[Stored data entries]
________________________

-- ==== Sys2Proof/Tests/Slice0.lean ====
section
/-! SUPPORT. Tests: ill-formed terms are refused, the spec's example words decode as it says, its worked values come out, and every
statement's hypotheses are met by a state and operands shown here. Expected results are the spec's, cited in each comment. -/

namespace Sys2Proof.Tests

set_option Elab.async false

open Sys2Proof Sys2Proof.Machine

/-! Helpers. -/

/-- A stream of core 2, bank 0, about to run at address 0 in a 1 GiB page of its own, whose first rows are that core's. -/
def base : State :=
  let s := State.reset.withFetchWord 32 0x7B000003
  s.withCtx { s.ctx with pc := 0, tvec := 0x1000, nslots := 2, core := 2 }

/-- The page of base. -/
def page : Page := ⟨0x40000000, 0x40000000, true, true, true, true, false, 0⟩

/-- base with other registers. -/
def withRegs (f : Context → Context) : State := base.withCtx (f base.ctx)

/-- base with scalar values from s1 on. -/
def scal (vs : List Word) : State :=
  withRegs fun c => { c with scalars := (List.range vs.length).foldl (fun t i => tabPut t (i + 1) (vs.getD i 0)) [] }

/-- The next state, or reset where there is none. -/
def after (i : Instr) (s : State) : State := match exec i s with
  | .next t => t
  | _ => State.reset

/-- The state a step leads to, or reset where there is none. -/
def stepped (s : State) : State := match step s with
  | .next t => t
  | _ => State.reset

/-- A scalar of the stream. -/
def sv (t : State) (j : Nat) : Word := t.ctx.read (BitVec.ofNat 7 (32 + j))

/-! Well-formedness: an ill-formed term for each check. -/

theorem test_wf_selectors : [Instr.fcvt 32 33 10, .vred false 0 1 10, .gred false 0 1 10, .cset 33 22].all
    (fun i => i.wf == false && encode i != none) = true := by decide +kernel
theorem test_wf_lengths : [Instr.loop 33 0, .sloop 32 33 0, .vshapeImm 8 7, .refImm 0, .refImm 9].all (fun i => i.wf == false) = true := by
  decide +kernel
theorem test_wf_access : [Instr.ld 32 33 7 0, .ldAcq 32 33 7 0, .fence 6, .fenceC 7].all (fun i => i.wf == false) = true := by decide +kernel
theorem test_wf_scopes : [Instr.aadd 32 33 false 0 6, .ainc 32 33 false 0 7, .amins 32 33 false 0 6, .amaxs 32 33 false 0 6,
    .aminn 32 33 false 0 6, .amaxn 32 33 false 0 6, .aand 32 33 false 0 6, .aor 32 33 false 0 6, .axor 32 33 false 0 6,
    .axchg 32 33 false 0 6, .acas 32 33 false 0 6].all (fun i => i.wf == false) = true := by decide +kernel
theorem test_wf_conversions : [Instr.vcvt false 0 1 5 1, .vcvt false 0 1 0 0, .vcvt false 0 1 0 8, .vcvtX false 0 1 5 1,
    .vcvtX false 0 1 0 4, .vcvtN false 0 1 5 1, .vcvtN false 0 1 0 12].all (fun i => i.wf == false) = true := by decide +kernel
theorem test_wf_units : [Instr.elementGroup 16, .rowOperationStart 1024 0, .refreshSlot 0 16, .refreshAccrual 128, .forcedRefresh 1024 0,
    .selfRefreshSlot 0 16, .refreshBandCooling 128, .thermalHeating 128 60, .thermalCooling 128 60, .launchRecord 64,
    .copySourceRead 1024 0, .recordDecompress 0 16, .copyLanding 0 16, .detentWmUpdate 1024 ⟨0, 0⟩, .detentFree 0 16, .tierOffline 128,
    .offreq 128, .regionTableWrite 16 0 0, .regionTableWrite 0 16 0].all (fun i => i.wf == false) = true := by decide +kernel

/-! Decoding: words the spec writes out for each family. -/

/-- R70, R75, R89: the encoding examples of 03. -/
theorem test_decode_examples :
    decode 0x04095327 = some (.add 37 38 39) ∧ decode 0x21A0818C = some (.vfma false true 2 3 12) ∧
    decode 0x48010022 = some (.vcvt false 4 0 2 2) ∧ decode 0xB1524A04 = some (.ld 42 36 5 4) ∧
    decode 0xC8A3FFFC = some (.bNez 35 0xFFFC) ∧ decode 0xD80B4002 = some (.act 1 52 2) ∧
    decode 0xC119FFFB = some (.movi 35 0x1FFFB) ∧ decode 0x7B000003 = some .nop := by decide +kernel
/-- The control codes (R110, R122) and the row codes (R128). -/
theorem test_decode_control_and_rows :
    decode 0x7B000001 = some .exit ∧ decode 0x7B000002 = some .yield ∧ decode 0x7B000004 = some .brk ∧
    decode 0xD8035401 = some (.actz 0 53 1) ∧ decode 0xD8000802 = some (.refImm 2) ∧ decode 0xD4000401 = some (.vcfg 1) ∧
    decode 0x5C004000 = some (.wb 1) ∧ decode 0x5C804000 = some (.pre 1) ∧ decode 0x5D099280 = some (.rcopy 38 37) ∧
    decode 0x5D80C002 = some (.tag 3 2) ∧ decode 0x5E009429 = some (.saverow 2 40 41) ∧
    decode 0x5E809429 = some (.loadrow 2 40 41) ∧ decode 0x5F001380 = some (.refScalar 39) := by decide +kernel
/-- The vector codes (R171). -/
theorem test_decode_vectors :
    decode 0x20000082 = some (.vadd false false 0 1 2) ∧ decode 0x218080A6 = some (.vfma false false 2 1 38) ∧
    decode 0x2B000104 = some (.vmulw false false 0 2 4) ∧ decode 0x2C80C092 = some (.vmerge false 3 1 18) ∧
    decode 0x2D008080 = some (.vrsqe false 2 1) ∧ decode 0x33001225 = some (.vshape 36 37) ∧
    decode 0x34010000 = some (.vred false 4 0 0) ∧ decode 0x39044018 = some (.vcmpLt false false 17 0 24) ∧
    decode 0x498040A5 = some (.vscl false 1 1 37) ∧ decode 0x5288C800 = some (.pcnt 35 16) := by decide +kernel
/-- The gang codes (R199). -/
theorem test_decode_gangs :
    decode 0x54004029 = some (.shuf false 1 0 41) ∧ decode 0x5480802C = some (.shufx false 2 0 44) ∧
    decode 0x5500C418 = some (.gbcast false 3 8 24) ∧ decode 0x55800000 = some .gbar ∧ decode 0x560008A6 = some (.gsplit 17 38) ∧
    decode 0x56800000 = some .gjoin ∧ decode 0x57000000 = some .gsync ∧ decode 0x58010000 = some (.gred false 4 0 0) := by decide +kernel
/-- The copy codes (R231) and the matrix codes (R254). -/
theorem test_decode_copies_and_matrix :
    decode 0x68001280 = some (.cset 37 0) ∧ decode 0x68001405 = some (.cset 40 5) ∧ decode 0x68001491 = some (.cset 41 17) ∧
    decode 0x688A8000 = some (.cgo 42) ∧ decode 0x690AD500 = some (.cwait 43 42) ∧ decode 0x698AD500 = some (.cstat 43 42) ∧
    decode 0x6A001500 = some (.ccancel 42) ∧ decode 0x6A801500 = some (.cresume 42) ∧ decode 0x64095200 = some (.mshape 37 36) ∧
    decode 0x64820000 = some (.mzero 8) ∧ decode 0x65020001 = some (.mmf false false 8 0 1) ∧
    decode 0x65820001 = some (.mmfO false false 8 0 1) ∧ decode 0x66000000 = some .mwait ∧ decode 0x66898C00 = some (.mstat 38 24) ∧
    decode 0x65220109 = some (.mmf false true 8 2 9) := by decide +kernel
/-- The memory and system codes (R216 to R229). -/
theorem test_decode_memory :
    decode 0xBD3A6002 = some (.ldc 39 38 2) ∧ decode 0xBD426400 = some (.pfetch 40 38 0) ∧ decode 0x75800004 = some (.fence 4) ∧
    decode 0x75800021 = some (.fenceC 1) ∧ decode 0x78801200 = some (.mtc 36 0) ∧ decode 0x7A000002 = some .tlbinvAll ∧
    decode 0x79800000 = some .eret := by decide +kernel
/-- R74, R73: unassigned majors, functions, selectors and reserved bits. -/
theorem test_decode_refusals :
    decode 0 = none ∧ decode 0xFFFFFFFF = none ∧ decode 0x57800000 = none ∧ decode 0xD8000800 = none ∧ decode 0xD0090000 = none ∧
    decode 0x7B000005 = none ∧ decode 0x7A000003 = none ∧ decode 0x90000040 = none := by decide +kernel
/-- The words lie in memory little-endian (R68), and the first word's bits are the table's. -/
theorem test_decode_bytes : decodeBytes [0x27, 0x53, 0x09, 0x04, 0xAA] = some (.add 37 38 39, [0xAA]) ∧
    decodeTableWord 32 0x04095327 = some (.add 37 38 39) := by decide +kernel

/-! Number formats and scalars. -/

/-- The worked conversions of 02, from the bits of the FP32 value. -/
theorem test_worked_conversions :
    let r := fun (t : TagBits) (mode : RMode) (x : Nat) => tagRound t mode false (Fmt.f32.value x)
    r 2 .rne 0x3F333333 = (0x3F33, flagNX) ∧ r 4 .rne 0x3F333333 = (0x33, flagNX) ∧ r 6 .rne 0x3F333333 = (0x36, flagNX) ∧
    r 7 .rne 0x3F333333 = (0x0E, flagNX) ∧ r 4 .rne 0x43960000 = (0x79, flagNX) ∧ r 4 .rne 0x43FA0000 = (0x7E, flagNX ||| flagSAT) ∧
    r 6 .rne 0x453B8000 = (0x7F, flagNX) ∧ r 6 .rne 0xB8D1B717 = (0x81, flagUF ||| flagNX) ∧
    r 7 .rne 0xB8D1B717 = (0x21, flagUF ||| flagNX) ∧ r 7 .rne 0x40A00000 = (0x18, flagNX) ∧
    r 3 .rne 0x477FF000 = (0x7C00, flagOF ||| flagNX) ∧ r 3 .rtz 0x477FF000 = (0x7BFF, flagNX) := by decide +kernel
/-- R99: DIVS and REMS of -7 by 2, DIVN and REMN of 5 by 0. -/
theorem test_division :
    let s := scal [BitVec.ofInt 64 (-7), 2, 5, 0]
    sv (after (.divs 40 33 34) s) 8 = BitVec.ofInt 64 (-3) ∧ sv (after (.rems 40 33 34) s) 8 = BitVec.ofInt 64 (-1) ∧
    sv (after (.divn 40 35 36) s) 8 = 0xFFFFFFFFFFFFFFFF ∧ sv (after (.remn 40 35 36) s) 8 = 5 := by decide +kernel
/-- R62: FCVT.x64.s of 3.5 to even and of 2.5, of a value above the range, of -1 to n64. -/
theorem test_fcvt :
    convertScalar 6 .rne false 0x40600000 = (4, flagNX) ∧ convertScalar 6 .rne false 0x40200000 = (2, flagNX) ∧
    convertScalar 6 .rne false 0x5F0AC723 = (0x7FFFFFFFFFFFFFFF, flagNV ||| flagSAT) ∧
    convertScalar 7 .rne false 0xBF800000 = (0, flagNV ||| flagSAT) := by decide +kernel
/-- R59, R63: 2^24 + 1 rounds to even; 1 / 0 is an infinity with DZ. -/
theorem test_fadd_fdiv :
    let s := scal [0x4B800000, 0x3F800000, 0]
    sv (after (.faddS 40 33 34) s) 8 = 0x4B800000 ∧ (after (.faddS 40 33 34) s).ctx.fpsr = flagNX ∧
    sv (after (.fdivS 40 34 35) s) 8 = 0x7F800000 ∧ (after (.fdivS 40 34 35) s).ctx.fpsr = flagDZ := by decide +kernel
/-- R22: with WIN = 48, s5 is physical 53; with WIN = 240, s20 is physical 4. -/
theorem test_window : ({ base.ctx with win := 48 } : Context).physical 37 = 53 ∧
    ({ base.ctx with win := 240 } : Context).physical 52 = 4 ∧ (after (.swin 0x1F) base).ctx.win = 240 := by decide +kernel
/-- R101: SLTNI with -1 compares against all ones. -/
theorem test_sltni : sv (after (.sltni 40 33 0xFFF) (scal [5])) 8 = 1 ∧
    sv (after (.sltni 40 33 0xFFF) (scal [0xFFFFFFFFFFFFFFFF])) 8 = 0 := by decide +kernel
/-- R38, R43: TRAP 5 at address 0. -/
theorem test_trap : (after (.trap 5) base).ctx.tcause = 0x20 ∧ (after (.trap 5) base).ctx.tval = 5 ∧ (after (.trap 5) base).ctx.pc = 0x1000 := by
  decide +kernel
/-- A word runs through the step: the table's word at the first fetch after reset. -/
theorem test_step_runs_word :
    let t := stepped (State.reset.withFetchWord 32 0xC119FFFB)
    sv t 3 = BitVec.ofInt 64 (-5) ∧ t.ctx.pc = 0x10004 := by decide +kernel
/-- R106, and the seed of program 14: 25 × 2^-88 gives 13,105 × 2^28. -/
theorem test_frsqe : sv (after (.frsqe 40 33 false) (scal [0x15C80000])) 8 = 0x544CC400 := by decide +kernel
/-- R113, R115: a LOOP of one word and count 2 runs its body twice. -/
theorem test_loop :
    let t := after (.loop 33 1) (scal [2])
    let u := after .nop t
    let v := after .nop u
    t.ctx.pc = 4 ∧ u.ctx.pc = 4 ∧ u.ctx.lc = 1 ∧ v.ctx.pc = 8 ∧ v.ctx.lc = 0 := by decide +kernel

/-! Memory. -/

/-- A word stored at a virtual address of base's page. -/
def withMem (s : State) (va n v : Nat) : State := { s with mem := memWrite s.mem (0x40000000 + va) n v }

/-- R216: LD.x8 extends the sign, LD.n8 does not; ST.n16 stores two bytes, the low one first (R7). -/
theorem test_ld_st :
    let s := withMem (scal [0x100, 0x8899]) 0x102 1 0x80
    sv (after (.ld 40 33 3 2) s) 8 = 0xFFFFFFFFFFFFFF80 ∧ sv (after (.ld 40 33 0 2) s) 8 = 0x80 ∧
    memByte (after (.st 34 33 1 4) s).mem 0x40000108 = 0x99 ∧ memByte (after (.st 34 33 1 4) s).mem 0x40000109 = 0x88 ∧
    memByte (after (.st 34 33 1 4) s).mem 0x4000010A = 0 := by decide +kernel
/-- R219: AADD wraps at its width; AMINS answers with the sign extended. -/
theorem test_atomics :
    let s := withMem (scal [0x100, 2]) 0x100 4 0xFFFFFFFF
    memRead (after (.aadd 34 33 true 0 4) s).mem 0x40000100 8 = 1 ∧ sv (after (.aadd 34 33 true 0 4) s) 2 = 0xFFFFFFFF ∧
    sv (after (.amins 34 33 true 0 4) s) 2 = 0xFFFFFFFFFFFFFFFF := by decide +kernel
/-- R224: four CLAIMs of 2,048 on a counter of 5,000 with NROW = 1. -/
theorem test_claim :
    let s := withMem (scal [0x100, 2048]) 0x108 8 5000
    let c := fun s => after (.claim 40 33 34) s
    sv (c s) 8 = 0 ∧ (c s).ctx.ncol = 2048 ∧ sv (c (c (c s))) 8 = 4096 ∧ (c (c (c s))).ctx.ncol = 904 ∧
    sv (c (c (c (c s)))) 8 = 0xFFFFFFFFFFFFFFFF ∧ (c (c (c (c s)))).ctx.ncol = 904 ∧
    memRead (c (c (c (c s)))).mem 0x40000100 8 = 5000 := by decide +kernel
/-- R41: a misaligned load traps with 0x0F and its address. -/
theorem test_misaligned : (after (.ld 40 33 6 0) (scal [0x104])).ctx.tcause = 0x0F ∧
    (after (.ld 40 33 6 0) (scal [0x104])).ctx.tval = 0x104 := by decide +kernel

/-! Vectors and gangs. -/

/-- An open row register. -/
def reg (tag : TagBits) (latch : BitVec 524288) : RowReg := { RowReg.reset with st := .opened, tag := tag, latch := latch }

/-- base with a gang of n banks from bank 0, bank j's row registers given, and a shape of one row of ncol elements. -/
def gang (n ncol : Nat) (rows : Nat → Tab RowReg) (vs : List Word) : State :=
  let s := scal vs
  s.withCtx { s.ctx with
    gmBanks := BitVec.ofNat 16 (2 ^ n - 1)
    gmWlog := BitVec.ofNat 3 (if n = 1 then 0 else if n = 2 then 1 else 2)
    nrow := 1, ncol := ncol
    banks := (List.range n).foldl (fun t j => tabPut t j { Bank.reset with rows := rows j }) [] }

/-- FP32 element 0 of a row register of a bank. -/
def lane (t : State) (j n : Nat) : Nat := ((t.ctx.bank j).row n).latch.toNat % 2 ^ 32

/-- R175: 1 + 2 in FP32, and the second element stays where VL is 1. -/
theorem test_vadd :
    let s := gang 1 1 (fun _ => [(0, reg 1 (2 ^ 32 * 7)), (1, reg 1 0x3F800000), (2, reg 1 0x40000000)]) []
    lane (after (.vadd false false 0 1 2) s) 0 0 = 0x40400000 ∧
    ((after (.vadd false false 0 1 2) s).ctx.bank 0).preds = [] := by decide +kernel
/-- R183: VSCL by -64 takes 2^126 to 2^62. -/
theorem test_vscl :
    let s := gang 1 1 (fun _ => [(0, reg 1 0), (1, reg 1 0x7E800000)]) [BitVec.ofInt 64 (-64)]
    lane (after (.vscl false 0 1 33) s) 0 0 = 0x5E800000 := by decide +kernel
/-- R202: s12 = 0x0123 reverses a gang of four. -/
theorem test_shufx :
    let s := gang 4 1 (fun j => [(0, reg 1 (BitVec.ofNat 524288 (0x3F800000 + j))), (2, reg 1 0)]) [0x0123]
    let t := after (.shufx false 2 0 33) s
    lane t 0 2 = 0x3F800003 ∧ lane t 1 2 = 0x3F800002 ∧ lane t 2 2 = 0x3F800001 ∧ lane t 3 2 = 0x3F800000 := by decide +kernel
/-- R196: the predicate codes of the worked example, in a gang of four with VL = 100. -/
theorem test_predicates :
    let s := gang 4 100 (fun _ => []) [70, 0xFFFFFFFFFFFFFFFF, 1]
    let a := after (.pset 17 33) s
    let b := after (.pnot 17 17) a
    let c := after (.pmovs 17 34 35) b
    sv (after (.pcnt 40 17) a) 8 = 280 ∧ sv (after (.pfirst 40 17) a) 8 = 0 ∧ sv (after (.pcnt 40 17) b) 8 = 120 ∧
    sv (after (.pfirst 40 17) b) 8 = 70 ∧ sv (after (.pcnt 40 17) c) 8 = 144 ∧ sv (after (.pfirst 40 17) c) 8 = 64 := by decide +kernel
/-- R209, R212: the split of the worked example, and its GM and GALT words. -/
theorem test_gsplit :
    let s := gang 4 1 (fun _ => []) [0x40000480]
    let s := s.withCtx { s.ctx with pc := 0x40000400, banks :=
      [(1, { Bank.reset with preds := [(1, 1)] }), (2, { Bank.reset with preds := [(1, 1)] })] }
    let f := after (.gsplit 17 33) s
    let p := after .gjoin (f.withCtx { f.ctx with pc := 0x40000500 })
    let j := after .gjoin (p.withCtx { p.ctx with pc := 0x40000500 })
    s.ctl s.ctx 0x0E = 0x0020000F ∧ f.ctx.pc = 0x40000404 ∧ f.ctl f.ctx 0x0E = 0x00A00009 ∧ f.ctl f.ctx 0x1F = 0x40000481 ∧
    p.ctx.pc = 0x40000480 ∧ p.ctl p.ctx 0x0E = 0x00A00006 ∧ p.ctl p.ctx 0x1F = 0x40000503 ∧
    j.ctx.pc = 0x40000504 ∧ j.ctl j.ctx 0x0E = 0x0020000F ∧ j.ctl j.ctx 0x1F = 0 := by decide +kernel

________________________

Copy the records above exactly, beginning at the line that contains "decode 0x68001280 = some" and stopping after the line that contains "decode 0x75800021 = some".

    decode 0x68001280 = some (.cset 37 0) ∧ decode 0x68001405 = some (.cset 40 5) ∧ decode 0x68001491 = some (.cset 41 17) ∧
    decode 0x688A8000 = some (.cgo 42) ∧ decode 0x690AD500 = some (.cwait 43 42) ∧ decode 0x698AD500 = some (.cstat 43 42) ∧
    decode 0x6A001500 = some (.ccancel 42) ∧ decode 0x6A801500 = some (.cresume 42) ∧ decode 0x64095200 = some (.mshape 37 36) ∧
    decode 0x64820000 = some (.mzero 8) ∧ decode 0x65020001 = some (.mmf false false 8 0 1) ∧
    decode 0x65820001 = some (.mmfO false false 8 0 1) ∧ decode 0x66000000 = some .mwait ∧ decode 0x66898C00 = some (.mstat 38 24) ∧
    decode 0x65220109 = some (.mmf false true 8 2 9) := by decide +kernel
/-- The memory and system codes (R216 to R229). -/
theorem test_decode_memory :
    decode 0xBD3A6002 = some (.ldc 39 38 2) ∧ decode 0xBD426400 = some (.pfetch 40 38 0) ∧ decode 0x75800004 = some (.fence 4) ∧
    decode 0x75800021 = some (.fenceC 1) ∧ decode 0x78801200 = some (.mtc 36 0) ∧ decode 0x7A000002 = some .tlbinvAll ∧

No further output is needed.